▸ **WHAT TO WORK ON**: Repeat the stretch of entries below from the line with "s Rec.sigmap then" through the line with "REG (R92) -/". Include both ends and add nothing.

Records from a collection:
-- ==== Sys2Proof/Machine/Records.lean ====
section
/-!
DEFINITION. The records of an image (R90 to R95, R204, R206): what each writes on the dies that it names, for a load, and into the warm
regions, for a warm build (R105, R106).
-/

namespace Sys2Proof.Machine

/-! ## Warm regions (R105) -/

/-- Offsets of the signatures, the signature map and the records in a warm region, and its hashed length. -/
def warmSigs : Nat := 0x0B400000
def warmMap : Nat := 0x0B568000
def warmRecs : Nat := 0x0B580000
def warmLen : Nat := 0x0B590000

def warmBase (s : State) (d : Nat) : Nat := s.g d R.CFG_WARM_BASE.BASE

/-- Words written to a die's warm region by its Parser. -/
def warmWords (s : State) (d off : Nat) (ws : List DWord) : Resp × State :=
  let (r, t) := sendMany s (s.parserMaster d) (warmBase s d + off) (ws.map (fun v => ⟨v, false⟩))
  (r, { t with reply := s.reply })

/-- One 32-bit word written to a die's warm region. -/
def warmWord32 (s : State) (d off : Nat) (v : Word) : Resp × State :=
  let a := warmBase s d + off
  let w : DWord := if a % 8 = 0 then v.zeroExtend 64 else v.zeroExtend 64 <<< 32
  let t := perform s ⟨s.parserMaster d, 0, .write, BitVec.ofNat 64 a, 4, [⟨w, false⟩], []⟩
  (t.reply.resp, { t with reply := s.reply })

/-! ## One item on one die -/

/-- How the writing of one item ends: as it should, with an error of R104, or with a network error of a warm build. -/
inductive PutRes where
  | ok | bad (err : Nat) | net
  deriving DecidableEq, Repr

/-- A pass that writes the dies' configuration memory. -/
def loads (s : State) : Bool := s.cfg.parse.kind == .full || s.cfg.parse.kind == .partialLoad

/-- A partial load also writes into the warm region; a network error there leaves the warm image not valid. -/
def refreshWrite (s : State) (d : Nat) (f : State → Resp × State) : State :=
  if s.cfg.parse.kind = .partialLoad ∧ (s.warmOf d).refresh then
    match f s with
    | (.ok, t) => t
    | (_, t) => t.setWarm d { t.warmOf d with refresh := false }
  else s

/-- A die takes part in a warm build. -/
def builds (s : State) (d : Nat) : Bool :=
  s.cfg.parse.kind == .warmBuild && warmBase s d != 0 && s.on d R.CFG_WARM_STATUS.BUILDING

def netRes (x : Resp × State) : PutRes × State := (if x.1 = .ok then .ok else .net, x.2)

/-- A region takes its first frame (R204). -/
def regionLoads (s : State) (d fa : Nat) : State :=
  if s.cfg.parse.kind ≠ .partialLoad then s
  else match regionOfFrame s d fa with
    | some r => setPrState s d r Pr.loading
    | none => s

/-- A frame has been written by this pass. -/
def markWritten (s : State) (d fa : Nat) : State :=
  s.setParse { s.cfg.parse with written := SMap.set (fun _ => false) s.cfg.parse.written (frameKey d fa) true }

/-- The stream of a flash pass carries a frame: it is kept, and a repair that waits for it is due (R213). -/
def passFrame (s : State) (d fa : Nat) (ws : List DWord) : State :=
  let s := s.setParse { s.cfg.parse with passed := SMap.set (fun _ => []) s.cfg.parse.passed (frameKey d fa) ws }
  if (s.seuOf d).any (fun e => e.fa == fa && e.flash) then
    s.setSeu d ((s.seuOf d).map (fun e => if e.fa = fa ∧ e.flash then { e with due := true } else e))
  else s

/-- A frame is written on a die (R94, R160). A reading back that comes back wrong has it written once more, and `wrong` says where two do.
A partial load writes only where its region still stands open (R203). -/
def putFrame (wrong : Option FrameWrong) (s : State) (d fa : Nat) (ws : List DWord) : PutRes × State :=
  if builds s d then netRes (warmWords (markWritten s d fa) d (fa * 512) ws)
  else if s.cfg.parse.kind = .flashPass then (.ok, passFrame (markWritten s d fa) d fa ws)
  else if !loads s then (.ok, markWritten s d fa)
  else if s.cfg.parse.kind = .partialLoad ∧ partialMay s d fa = false then (.bad Lerr.record, s)
  else
    let s := touchDie s d
    if isCaptureFrame fa then (.ok, refreshWrite (markWritten s d fa) d (fun s => warmWords s d (fa * 512) ws))
    else if !s.dynMark d fa && !SMap.get (fun _ => false) s.cfg.parse.sigSeen (frameKey d fa) then (.bad Lerr.sigOrder, s)
    else
      let s := markWritten ((regionLoads s d fa).setFrame d fa ws) d fa
      if !s.dynMark d fa && (frameCrc ws != s.sig d fa || wrong.any (fun x => x.die.val == d && x.fa.val == fa && x.twice)) then
        (.bad Lerr.frameCheck, s)
      else (.ok, refreshWrite s d (fun s => warmWords s d (fa * 512) ws))

/-- A golden signature arrives for a frame of a die (R90, R204). -/
def putSig (s : State) (d fa : Nat) (v : Word) : PutRes × State :=
  if builds s d then netRes (warmWord32 s d (warmSigs + 4 * fa) v)
  else if !loads s then (.ok, s)
  else
    let s := (touchDie s d).setSig d fa v
    let s := s.setParse { s.cfg.parse with sigSeen := SMap.set (fun _ => false) s.cfg.parse.sigSeen (frameKey d fa) true }
    (.ok, refreshWrite s d (fun s => warmWord32 s d (warmSigs + 4 * fa) v))

/-- A signature-map word arrives for 32 frames of a die. -/
def putMap (s : State) (d fa : Nat) (v : Word) : PutRes × State :=
  if builds s d then netRes (warmWord32 s d (warmMap + fa / 8) v)
  else if !loads s then (.ok, s)
  else
    let s := (List.range 32).foldl (fun s j => s.setDynMark d (fa + j) (v.getLsbD j)) (touchDie s d)
    (.ok, refreshWrite s d (fun s => warmWord32 s d (warmMap + fa / 8) v))

/-- Items in turn, until one does not end well: the result with its die and frame. -/
def putAll (s : State) (l : List (Nat × Nat × (State → PutRes × State))) : PutRes × Option (Nat × Nat) × State :=
  l.foldl (fun (x : PutRes × Option (Nat × Nat) × State) e =>
    if x.1 = .ok then
      let (r, t) := e.2.2 x.2.2
      (r, some (e.1, e.2.1), t)
    else x) (.ok, none, s)

/-! ## Using a record -/

/-- The buffer after `n` items of the front record, of `bytes` payload bytes, have been used; `step` frames an item. -/
def recRest (b : List Byte) (n step bytes : Nat) : List Byte :=
  let c := Rec.count b - n
  if c = 0 then b.drop (12 + bytes)
  else b.take 4 ++ bytesLE 4 (Rec.addr b + n * step) ++ bytesLE 4 c ++ b.drop (12 + bytes)

/-- The front record leaves the buffer, in part or whole, and the next is judged. -/
def recTake (s : State) (rest : List Byte) : State := settle (s.setParse { s.cfg.parse with buf := rest })

/-- A record's items have been written: the buffer moves on, or the pass fails. -/
def recDone (x : PutRes × Option (Nat × Nat) × State) (rest : List Byte) : State :=
  match x with
  | (.ok, _, s) => recTake s rest
  | (.bad e, at_, s) => recFail s e at_
  | (.net, _, s) => warmFailOpen s

/-- A partial load waits for a readback on a die that it names (R165). -/
def recWaits (s : State) (b : List Byte) : Bool :=
  s.cfg.parse.kind == .partialLoad && (maskDies s (Rec.mask b)).any (fun d => s.on d R.CFG_RB_STATUS.BUSY)

/-- The front record is of a type and can be used now. -/
def recIs (s : State) (t : Nat) : Bool :=
  passing s && s.cfg.parse.hdrDone && recReady s && Rec.type s.cfg.parse.buf == t && !recWaits s s.cfg.parse.buf

/-- 64-bit words from bytes. -/
def words64 (l : List Byte) : List DWord := bytesWords l
/-- The 32-bit word at an index of some bytes. -/
def word32 (l : List Byte) (i : Nat) : Word := BitVec.ofNat 32 (leAt l (4 * i) 4)

/-- FRAMES: as many frames as have arrived. -/
def execFrames (s : State) (wrong : Option FrameWrong := none) : Host.Outcome State Fault Refusal :=
  .next (if recIs s Rec.frames then
    let b := s.cfg.parse.buf
    let pay := Rec.pay b
    let n := min (Rec.count b) (pay.length / 512)
    let items := (List.range n).flatMap (fun i => (maskDies s (Rec.mask b)).map (fun d =>
      (d, Rec.addr b + i, fun s => putFrame wrong s d (Rec.addr b + i) (words64 ((pay.drop (512 * i)).take 512)))))
    recDone (putAll s items) (recRest b n 1 (512 * n))
  else s)

/-- SPARSE: one frame. -/
def execSparse (s : State) (wrong : Option FrameWrong := none) : Host.Outcome State Fault Refusal :=
  .next (if recIs s Rec.sparse then
    let b := s.cfg.parse.buf
    let mask := leAt b 12 8
    let ws := (List.range 64).map (fun k =>
      if mask.testBit k then BitVec.ofNat 64 (leAt b (20 + 8 * popcount k mask) 8) else 0#64)
    let items := (maskDies s (Rec.mask b)).map (fun d => (d, Rec.addr b, fun s => putFrame wrong s d (Rec.addr b) ws))
    recDone (putAll s items) (b.drop (20 + 8 * popcount 64 mask))
  else s)

/-- FILL: every frame is the pattern, 128 times. -/
def execFill (s : State) (wrong : Option FrameWrong := none) : Host.Outcome State Fault Refusal :=
  .next (if recIs s Rec.fill then
    let b := s.cfg.parse.buf
    let p := leAt b 12 4
    let ws := List.replicate 64 (BitVec.ofNat 64 (p + p * 2 ^ 32))
    let items := (List.range (Rec.count b)).flatMap (fun i => (maskDies s (Rec.mask b)).map (fun d =>
      (d, Rec.addr b + i, fun s => putFrame wrong s d (Rec.addr b + i) ws)))
    recDone (putAll s items) (b.drop 16)
  else s)

/-- A frame that COPY reads: of configuration memory, for a warm build of the die's warm region, and for a flash pass of the stream. -/
def copySource (s : State) (d fa : Nat) : Option (List DWord) × State :=
  if builds s d then
    let (r, ws, t) := readMany s (s.parserMaster d) (warmBase s d + fa * 512) 64
    (if r = .ok ∧ ws.all (fun w => !w.p) then some (ws.map (fun w => w.v)) else none, { t with reply := s.reply })
  else if s.cfg.parse.kind = .flashPass then (some (SMap.get (fun _ => []) s.cfg.parse.passed (frameKey d fa)), s)
  else (some (s.frame d fa), s)

/-- COPY: frames that this pass has written, to another range. DESIGN CHOICE (notes/assumptions/55.md): ranges that overlap fail with
RECORD. -/
def execCopy (s : State) (wrong : Option FrameWrong := none) : Host.Outcome State Fault Refusal :=
  .next (if recIs s Rec.copy then
    let b := s.cfg.parse.buf
    let src := leAt b 12 4
    let n := Rec.count b
    let a := Rec.addr b
    let ds := maskDies s (Rec.mask b)
    if frameCount < src + n ∨ (src < a + n ∧ a < src + n) then recFail s Lerr.record none
    else match findFrame ds src n (fun d fa => !wasWritten s d fa) with
      | some x => recFail s Lerr.record (some x)
      | none =>
        let items := (List.range n).flatMap (fun i => ds.map (fun d =>
          (d, a + i, fun s => match copySource s d (src + i) with
            | (some ws, s) => putFrame wrong s d (a + i) ws
            | (none, s) => (PutRes.net, s))))
        recDone (putAll s items) (b.drop 16)
  else s)

/-- SIGS: as many signatures as have arrived. -/
def execSigs (s : State) : Host.Outcome State Fault Refusal :=
  .next (if recIs s Rec.sigs then
    let b := s.cfg.parse.buf
    let pay := Rec.pay b
    let n := min (Rec.count b) (pay.length / 4)
    let items := (List.range n).flatMap (fun i => (maskDies s (Rec.mask b)).map (fun d =>
      (d, Rec.addr b + i, fun s => putSig s d (Rec.addr b + i) (word32 pay i))))
    recDone (putAll s items) (recRest b n 1 (4 * n))
  else s)

/-- SIGMAP: as many words as have arrived. -/
def execSigmap (s : State) : Host.Outcome State Fault Refusal :=
  .next (if recIs s Rec.sigmap then
    let b := s.cfg.parse.buf
    let pay := Rec.pay b
    let n := min (Rec.count b) (pay.length / 4)
    let items := (List.range n).flatMap (fun i => (maskDies s (Rec.mask b)).map (fun d =>
      (d, Rec.addr b + 32 * i, fun s => putMap s d (Rec.addr b + 32 * i) (word32 pay i))))
    recDone (putAll s items) (recRest b n 32 (4 * n))
  else s)

/-! ## REG (R92) -/

/-- How a REG pair's block takes its write: at once, held to the GSR step, or not at all. -/
inductive RegWhen where
  | now | held | never
  deriving DecidableEq, Repr

/-- The blocks that R92 lists. -/
def regWhen (off : Nat) : RegWhen :=
  if off % 4 ≠ 0 then .never
  else match (regAt off).bind (fun r => r.block) with
    | some .CLK => .now | some .THM => .now | some .NOC => .now | some .EVT => .now
    | some .MON => .held | some .BNK => .held | some .RLC => .held | some .DDR => .held | some .MEE => .held
    | some .LAN => .held | some .PEN => .held | some .SEA => .held | some .DFD => .held | some .APC => .held
    | some .FAB => .held
    | _ => .never

/-- One pair on one die, beside the trial state in which every write so far has been made: the error, the state and the trial state. -/
def putReg (x : Option Nat × State × State) (d : Nat) (pr : Nat × Nat) : Option Nat × State × State :=
  match x with
  | (some e, s, t) => (some e, s, t)
  | (none, s, t) =>
    let t := imageWrite t d pr.1 pr.2
    match regWhen pr.1 with
    | .never => (some Lerr.regDenied, s, t)
    | .now =>
      let u := imageWrite s d pr.1 pr.2
      if u.reply.resp = .ok then (none, { u with reply := s.reply }, t) else (some Lerr.regDenied, s, t)
    | .held =>
      if t.reply.resp ≠ .ok then (some Lerr.regDenied, s, t)
      else if 4096 ≤ (s.heldOf d).length then (some Lerr.record, s, t)
      else (none, s.setHeld d (s.heldOf d ++ [(pr.1, BitVec.ofNat 32 pr.2)]), t)

/-- The pairs of a REG record. -/
def regPairs (b : List Byte) : List (Nat × Nat) :=
  (List.range (Rec.count b)).map (fun i => (leAt b (12 + 8 * i) 4, leAt b (16 + 8 * i) 4))

/-- REG pairs on a die, from a state in which its held writes are tried first. -/
def putRegs (s : State) (d : Nat) (prs : List (Nat × Nat)) : Option Nat × State :=
  let trial := (s.heldOf d).foldl (fun s x => imageWrite s d x.1 x.2.toNat) (if s.boot.warm then accessBlank s d else s)
  let (e, s, _) := prs.foldl (fun x p => putReg x d p) (none, s, trial)
  (e, s)

/-- A record as it stands enters the stream that a warm build keeps for each die that it names (R105). -/
def keepRecord (s : State) (b : List Byte) (bytes : Nat) : State :=
  (maskDies s (Rec.mask b)).foldl (fun s d =>
    let l := SMap.get (fun _ => []) s.cfg.parse.regs d ++ (List.range (bytes / 4)).map (word32 b)
    s.setParse { s.cfg.parse with regs := SMap.set (fun _ => []) s.cfg.parse.regs d l }) s

def execReg (s : State) : Host.Outcome State Fault Refusal :=
  .next (if recIs s Rec.reg then
    let b := s.cfg.parse.buf
    let rest := b.drop (12 + 8 * Rec.count b)
    if s.cfg.parse.kind = .full then
      let (e, s) := (maskDies s (Rec.mask b)).foldl (fun (x : Option (Nat × Nat) × State) d =>
        match x.1 with
        | some _ => x
        | none =>
          let (e, s) := putRegs x.2 d (regPairs b)
          (e.map (fun c => (c, d)), s)) (none, s)
      match e with
      | some (c, d) => recFail s c (some (d, 0))
      | none => recTake s rest
    else if s.cfg.parse.kind = .warmBuild then recTake (keepRecord s b (12 + 8 * Rec.count b)) rest
    else recTake s rest
  else s)

/-! ## WAKE and optional records -/

/-- WAKE: the values are used when END is reached. -/
def execWake (s : State) : Host.Outcome State Fault Refusal :=
  .next (if recIs s Rec.wake then
    let b := s.cfg.parse.buf
    let s := if s.cfg.parse.kind = .warmBuild then keepRecord s b 20 else s
    recTake (s.setParse { s.cfg.parse with wake := some (leAt b 12 4, leAt b 16 4) }) (b.drop 20)
  else s)

/-- A record of an optional type is skipped, as far as it has arrived. -/
def execOptionalRecord (s : State) : Host.Outcome State Fault Refusal :=
  let b := s.cfg.parse.buf
  .next (if recIs s (Rec.type b) && Rec.optional (Rec.type b) then
    let n := min (Rec.count b) ((Rec.pay b).length / 4 * 4)
    recTake s (recRest b n 0 n)
  else s)

end Sys2Proof.Machine
end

▸ **TASK SOLUTION**:
  .next (if recIs s Rec.sigmap then
    let b := s.cfg.parse.buf
    let pay := Rec.pay b
    let n := min (Rec.count b) (pay.length / 4)
    let items := (List.range n).flatMap (fun i => (maskDies s (Rec.mask b)).map (fun d =>
      (d, Rec.addr b + 32 * i, fun s => putMap s d (Rec.addr b + 32 * i) (word32 pay i))))
    recDone (putAll s items) (recRest b n 32 (4 * n))
  else s)

/-! ## REG (R92) -/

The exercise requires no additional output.